# Odd, but can I run 215/60-16 tire size on the Spec-V?



## sentra-audio (Feb 15, 2004)

www.tirerack.com and www.discounttiredirect.com does not have 215/60-16 as recommended tire size for 16" rim. 

This size tire is more abundant and has longer tread life. I need tires that last and good for all season. I don't race.

Does it mean they won't fit on the Spec-V? Drastically affect handling?


----------



## sr20dem0n (Mar 19, 2003)

that's a pretty big difference
first you'd have to switch wheels, and the new tire/wheel combo would be almost 2" taller than the stock ones. This could cause problems with rubbing, and your speedometer will be off by almost 5mph at 60


----------



## sentra-audio (Feb 15, 2004)

*thank you*

i c.

in that case, i m going to run 15" rims/tires instead. tirerack has some 15" rims that fit the 2002 spec-v. tire choice is yokohama avid touring. it has 600++ tread wear.

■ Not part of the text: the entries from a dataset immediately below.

-- ==== Sys2Proof/Machine/Copies.lean ====
section
/-! DEFINITION. Asynchronous copies: layouts (R248), the copy words (R249, R250), tokens and chains (R251, R252), the engine's runs
(R254 to R259), the injector (R391), and COPY nodes (R262). -/

namespace Sys2Proof.Machine

/-! ## Commands and runs -/

/-- What the run sequencer carries out: for a context, from a die; who would wait for a page. -/
structure Job where
  who : Nat × Nat × Nat
  ctx : Nat
  issuer : Nat
  op : Nat
  src : Word
  dst : Word
  srcLay : List (BitVec 64)
  dstLay : List (BitVec 64)
  deriving DecidableEq, Repr

/-- How far a command has come (R256): bytes done, the running value (B << 16) + A, its mark of the injector, the home device of its first
destination run (R259). -/
structure Progress where
  done : Nat
  running : Nat
  flip : Option Nat
  home : Option Nat
  deriving DecidableEq, Repr

/-- How a command stands after its runs: complete, holding for a page whose miss has an info, or failed with a cause at a byte of the
source or destination. -/
inductive CopyEnd where
  | complete
  | hold (va : Word) (info : BitVec 32)
  | fail (cause : Nat) (addr : Word) (dst : Bool)
  deriving DecidableEq, Repr

/-- Bytes of a job and the addresses of byte k. -/
def Job.total (j : Job) : Nat := layoutTotal j.srcLay
def Job.srcAddr (j : Job) (k : Nat) : Word := walkAddr j.src j.srcLay k
def Job.dstAddr (j : Job) (k : Nat) : Word := walkAddr j.dst j.dstLay k

/-- The place of a byte of the source, or of the destination in its hidden backing (R254). -/
def State.srcPlace (s : State) (j : Job) (k : Nat) : Except Trap Place := s.translate j.ctx (some j.issuer) (j.srcAddr k) 1 .read
def State.dstPlace (s : State) (j : Job) (k : Nat) : Except Trap Place :=
  s.translate j.ctx (some j.issuer) (j.dstAddr k) 1 .write (hidden := true)

/-! ## Waits for pages (R65, R66, R255, R417) -/

/-- Whether the fault service brings a page that a translation missed (R255, R335): one that it can map, and that the host has not refused
to the one who waits. -/
def State.pageComes (s : State) (who : Nat × Nat × Nat) (ctx : Nat) (t : Trap) : Bool :=
  t.cause == 0x05 && !t.info.getLsbD 1 &&
  match t.addr with
  | none => false
  | some a => a.toNat < 2 ^ 48 && !s.unservable.contains (ctx, a.toNat / 4096)
      && !s.pageWaits.contains { who := who, ctx := ctx, page := a.toNat / 4096, refused := true }

/-- Whether the host has been asked for a page that one waits for, and has not answered (R66): until then it stands still. -/
def State.pageAsked (s : State) (who : Nat × Nat × Nat) : Bool :=
  s.port0.items.any (fun i =>
    match i.req with
    | .page w _ _ => w == who
    | _ => false)

/-- The wait for a page noted, or asked of the host under FLTSVC with the fault's record, which a meld counts (R123, R140, R358); one that
stands already goes on in the mode that it was begun in (R65, R66). -/
def State.askPage (s : State) (who : Nat × Nat × Nat) (ctx die gid : Nat) (va : Word) (record : BitVec 512) : State :=
  let w : PageWait := { who := who, ctx := ctx, page := va.toNat / 4096, refused := false }
  if s.pageAsked who || s.pageWaits.contains w then s
  else
    let s1 := ({ s with pageWaits := s.pageWaits.filter (fun o => o.who != who || o.refused) } : State).countMeld gid record
    if s.port0.duty.getLsbD 2 then s1.postRequest 3 die ctx (.page who ctx (4096 * w.page)) (record.setWidth 896)
    else { s1 with pageWaits := w :: s1.pageWaits }

/-- The record of a miss of a node without a task, at which its command or its predicate waits (R123, R417). -/
def State.missRecord (s : State) (g : Graph) (n : Nat) (kernel va : Word) (info : BitVec 32) : BitVec 512 :=
  nodeRecord 0x10 (s.effFdom g.ctx g.region) n g.region kernel 0x05 va info.toNat

/-- The waits of one that goes on without a page ended. -/
def State.endWait (s : State) (who : Nat × Nat × Nat) : State := { s with pageWaits := s.pageWaits.filter (fun o => o.who != who) }

/-! ## Checks of a run -/

/-- What the check of a run finds. -/
inductive RunCheck where
  | run (ps : List (Place × Place))
  | stop (e : CopyEnd)

/-- What a byte's failed translation does to its command. -/
def State.missed (s : State) (j : Job) (t : Trap) (at_ : Word) (dst : Bool) : CopyEnd :=
  if s.pageComes j.who j.ctx t then .hold at_ t.info else .fail t.cause at_ dst

/-- The page that a byte of a command lies in, with its number; none where no walk reaches a leaf for it. -/
def State.pageAt (s : State) (j : Job) (va : Word) : Option (Page × Nat) :=
  match s.context j.ctx with
  | none => none
  | some c =>
    match s.pageOf (some j.issuer) c va.toNat with
    | .ok p => some (p, va.toNat / p.size)
    | .error _ => none
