/-- VFSGNJX, kind FVR (R194). -/
def execVfsgnjxFVR (vd vs2 vs1 : BitVec 5) (rsz : BitVec 2) (vm : BitVec 1) (s : State) : Host.Outcome State Fault Refusal :=
  s.issue .b true (fun s => s.floatPick vd vs2 (.vr vs1 rsz) vm signXor)

/-- VFSCALE, kind FVV (R190). -/
def execVfscaleFVV (vd vs2 vs1 : BitVec 5) (_c2 _c1 vm : BitVec 1) (s : State) : Host.Outcome State Fault Refusal :=
  s.issue .l true (fun s => s.floatWord vd vs2 (.vv vs1) vm false fScale)

/-- VFSCALE, kind FVX (R190). -/
def execVfscaleFVX (vd vs2 xs : BitVec 5) (_c2 vm : BitVec 1) (s : State) : Host.Outcome State Fault Refusal :=
  s.issue .l true (fun s => s.floatWord vd vs2 (.vx xs) vm false fScale)

/-- VFSCALE, kind FVR (R190). -/
def execVfscaleFVR (vd vs2 vs1 : BitVec 5) (rsz : BitVec 2) (vm : BitVec 1) (s : State) : Host.Outcome State Fault Refusal :=
  s.issue .b true (fun s => s.floatWord vd vs2 (.vr vs1 rsz) vm false fScale)

/-- VFRECIP (R198). -/
def execVfrecip (vd vs2 : BitVec 5) (_c2 vm : BitVec 1) (s : State) : Host.Outcome State Fault Refusal :=
  s.issue .l true (fun s => s.approxWord vd vs2 vm Num.recip)

/-- VFRSQRT (R199). -/
def execVfrsqrt (vd vs2 : BitVec 5) (_c2 vm : BitVec 1) (s : State) : Host.Outcome State Fault Refusal :=
  s.issue .l true (fun s => s.approxWord vd vs2 vm Num.rsqrt)

/-- VFEXP2 (R200). -/
def execVfexp2 (vd vs2 : BitVec 5) (_c2 vm : BitVec 1) (s : State) : Host.Outcome State Fault Refusal :=
  s.issue .l true (fun s => s.approxWord vd vs2 vm Num.exp2)

/-- VFLOG2 (R201). -/
def execVflog2 (vd vs2 : BitVec 5) (_c2 vm : BitVec 1) (s : State) : Host.Outcome State Fault Refusal :=
  s.issue .l true (fun s => s.approxWord vd vs2 vm Num.log2)

/-- VFSQRT (R196). -/
def execVfsqrt (vd vs2 : BitVec 5) (_c2 vm : BitVec 1) (s : State) : Host.Outcome State Fault Refusal :=
  s.issue .l true (fun s => s.floatMap vd vs2 vm true (fun s f i a => s.rnd f i (f.decode a).sqrt))

/-- VFCLASS (R196). -/
def execVfclass (vd vs2 : BitVec 5) (_c2 vm : BitVec 1) (s : State) : Host.Outcome State Fault Refusal :=
  s.issue .l true (fun s => s.floatMap vd vs2 vm false (fun _ f _ a => f.classify a))

/-- VFREDSUM (R202). -/
def execVfredsum (vd vs2 : BitVec 5) (_c2 vm : BitVec 1) (s : State) : Host.Outcome State Fault Refusal :=
  s.issue .b true (fun s => s.floatReduce vd vs2 vm true (fun s f => s.treeResult f vd vs2 vm))

/-- VFREDOSUM (R203). -/
def execVfredosum (vd vs2 : BitVec 5) (_c2 vm : BitVec 1) (s : State) : Host.Outcome State Fault Refusal :=
  s.issue .b true (fun s => s.floatReduce vd vs2 vm true (fun s f => s.orderedResult f vd vs2 vm))

/-- VFREDMIN (R204). -/
def execVfredmin (vd vs2 : BitVec 5) (_c2 vm : BitVec 1) (s : State) : Host.Outcome State Fault Refusal :=
  s.issue .b true (fun s => s.floatReduce vd vs2 vm false (fun s f => s.extremeResult f vd vs2 vm Fmt.minNum))

/-- VFREDMAX (R204). -/
def execVfredmax (vd vs2 : BitVec 5) (_c2 vm : BitVec 1) (s : State) : Host.Outcome State Fault Refusal :=
  s.issue .b true (fun s => s.floatReduce vd vs2 vm false (fun s f => s.extremeResult f vd vs2 vm Fmt.maxNum))

/-- VNCVT (R205). -/
def execVncvt (vd vs2 : BitVec 5) (_c2 vm : BitVec 1) (s : State) : Host.Outcome State Fault Refusal :=
  s.issue .b true (fun s => s.withPartner (fun n w => s.resizeWord vd vs2 vm true true (fun s i a => s.rnd n i (w.decode a))))

/-- VWCVT (R205). -/
def execVwcvt (vd vs2 : BitVec 5) (_c2 vm : BitVec 1) (s : State) : Host.Outcome State Fault Refusal :=
  s.issue .b true (fun s => s.withPartner (fun n w => s.resizeWord vd vs2 vm false false (fun _ _ a => w.round 0 0 (n.decode a))))

/-- VNCVTI (R206). -/
def execVncvti (vd vs2 : BitVec 5) (_c2 vm : BitVec 1) (s : State) : Host.Outcome State Fault Refusal :=
  s.issue .b true (fun s => s.resizeWord vd vs2 vm true false (fun s _ a => wrapN (clampS (sextN a (2 * s.task.sew)) s.task.sew) s.task.sew))

/-- VWCVTI (R206). -/
def execVwcvti (vd vs2 : BitVec 5) (_c2 vm : BitVec 1) (s : State) : Host.Outcome State Fault Refusal :=
  s.issue .b true (fun s => s.resizeWord vd vs2 vm false false (fun s _ a => wrapN (sextN a s.task.sew) (2 * s.task.sew)))

/-- VWCVTN (R206). -/
def execVwcvtn (vd vs2 : BitVec 5) (_c2 vm : BitVec 1) (s : State) : Host.Outcome State Fault Refusal :=
  s.issue .b true (fun s => s.resizeWord vd vs2 vm false false (fun _ _ a => a))

/-- VCVTIF (R207). -/
def execVcvtif (vd vs2 : BitVec 5) (_c2 vm : BitVec 1) (s : State) : Host.Outcome State Fault Refusal :=
  s.issue .l true (fun s => s.floatMap vd vs2 vm true (fun s f i a => s.rnd f i (.ofInt (sextN a s.task.sew))))

/-- VCVTFI (R207). -/
def execVcvtfi (vd vs2 : BitVec 5) (_c2 vm : BitVec 1) (s : State) : Host.Outcome State Fault Refusal :=
  s.issue .l true (fun s => s.floatMap vd vs2 vm true (fun s f i a => s.toInteger f i a))

/-! ## MXFP4 blocks (R208) -/

/-- The checks that VBSCALE and VCVTQ4 share. -/
def State.mxWord (s : State) (k : Act) : Act :=
  if s.task.sew ≠ 32 ∨ s.task.fk ≠ 0 then .trap s illegal
  else if s.task.vl % 32 ≠ 0 then .trap s (cause 0x08)
  else k

/-- The E8M0 scale of a block (R183, R208). -/
def blockScale (xs : List Num) : Nat :=
  if xs.any (fun x => match x with
    | .fin _ _ _ _ => false
    | _ => true) then 0xFF
  else
    -- floor(log2) of each nonzero magnitude
    let logs : List Int := xs.filterMap (fun x => match x with
      | .fin _ sig exp _ => if sig = 0 then none else some (exp + Nat.log2 sig)
      | _ => none)
    match logs with
    | [] => 0
    | l :: ls => (min (max (ls.foldl max l - 2 + 127) 0) 254).toNat

/-- VBSCALE (R208). -/
def execVbscale (vd vs2 : BitVec 5) (_c2 vm : BitVec 1) (s : State) : Host.Outcome State Fault Refusal :=
  s.issue .b true (fun s => s.mxWord (s.unaryWord vs2 s.task.lmul vm (vd.toNat, 1) (fun s =>
    let block (k : Nat) : Nat := blockScale (((List.range 32).map (fun j => 32 * k + j)).filterMap (fun i =>
      if s.task.vstart ≤ i && s.isActive vm i then some (binary32.decode (s.task.elem 32 vs2.toNat i)) else none))
    let vals := (List.range (min s.task.vl s.task.vlmax / 32)).map (fun k => (k, block k))
    .go (s.onTask (fun t => t.setElems 8 vd.toNat vals)))))

/-- One element of VCVTQ4: its E2M1 code under the scale byte v (R208). -/
def State.toQ4 (s : State) (i v a : Nat) : Nat :=
  if v = 0xFF then 0
  else
    match binary32.decode a with
    | .nan => 0
    | x => s.rnd e2m1 i (x.scale (127 - (v : Int)))

/-- The nibbles of packed E2M1 written; a byte's poison goes when both of its nibbles have been written (R181, R352). -/
def Task.setNibbles (t : Task) (vd : Nat) (vals : List (Nat × Nat)) : Task :=
  let t1 := t.setElems 4 vd vals
  if t.vPoison.isEmpty then t1
  else
    let whole := vals.filter (fun p => p.1 % 2 == 1 && vals.any (fun q => q.1 + 1 == p.1))
    { t1 with vPoison := whole.foldl (fun m p => unpoison m vd (p.1 / 2) (p.1 / 2 + 1)) t1.vPoison }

gonna sell my stock 17" rims.


thanks bro.


----------



## Yamakasi (Jun 11, 2003)

sentra-audio said:


> i c.
> 
> in that case, i m going to run 15" rims/tires instead. tirerack has some 15" rims that fit the 2002 spec-v. tire choice is yokohama avid touring. it has 600++ tread wear.
> 
> ...


Where do you live? I could be interested in buying the rims.


----------



## sentra-audio (Feb 15, 2004)

*Boston, MA*

The Cold Northeast. Boston, MA

email: [email protected]


----------



## tekmode (Feb 22, 2003)

sentra-audio said:


> i c.
> 
> in that case, i m going to run 15" rims/tires instead. tirerack has some 15" rims that fit the 2002 spec-v. tire choice is yokohama avid touring. it has 600++ tread wear.
> 
> ...


why not keep your rims/tires for spring and summer?


----------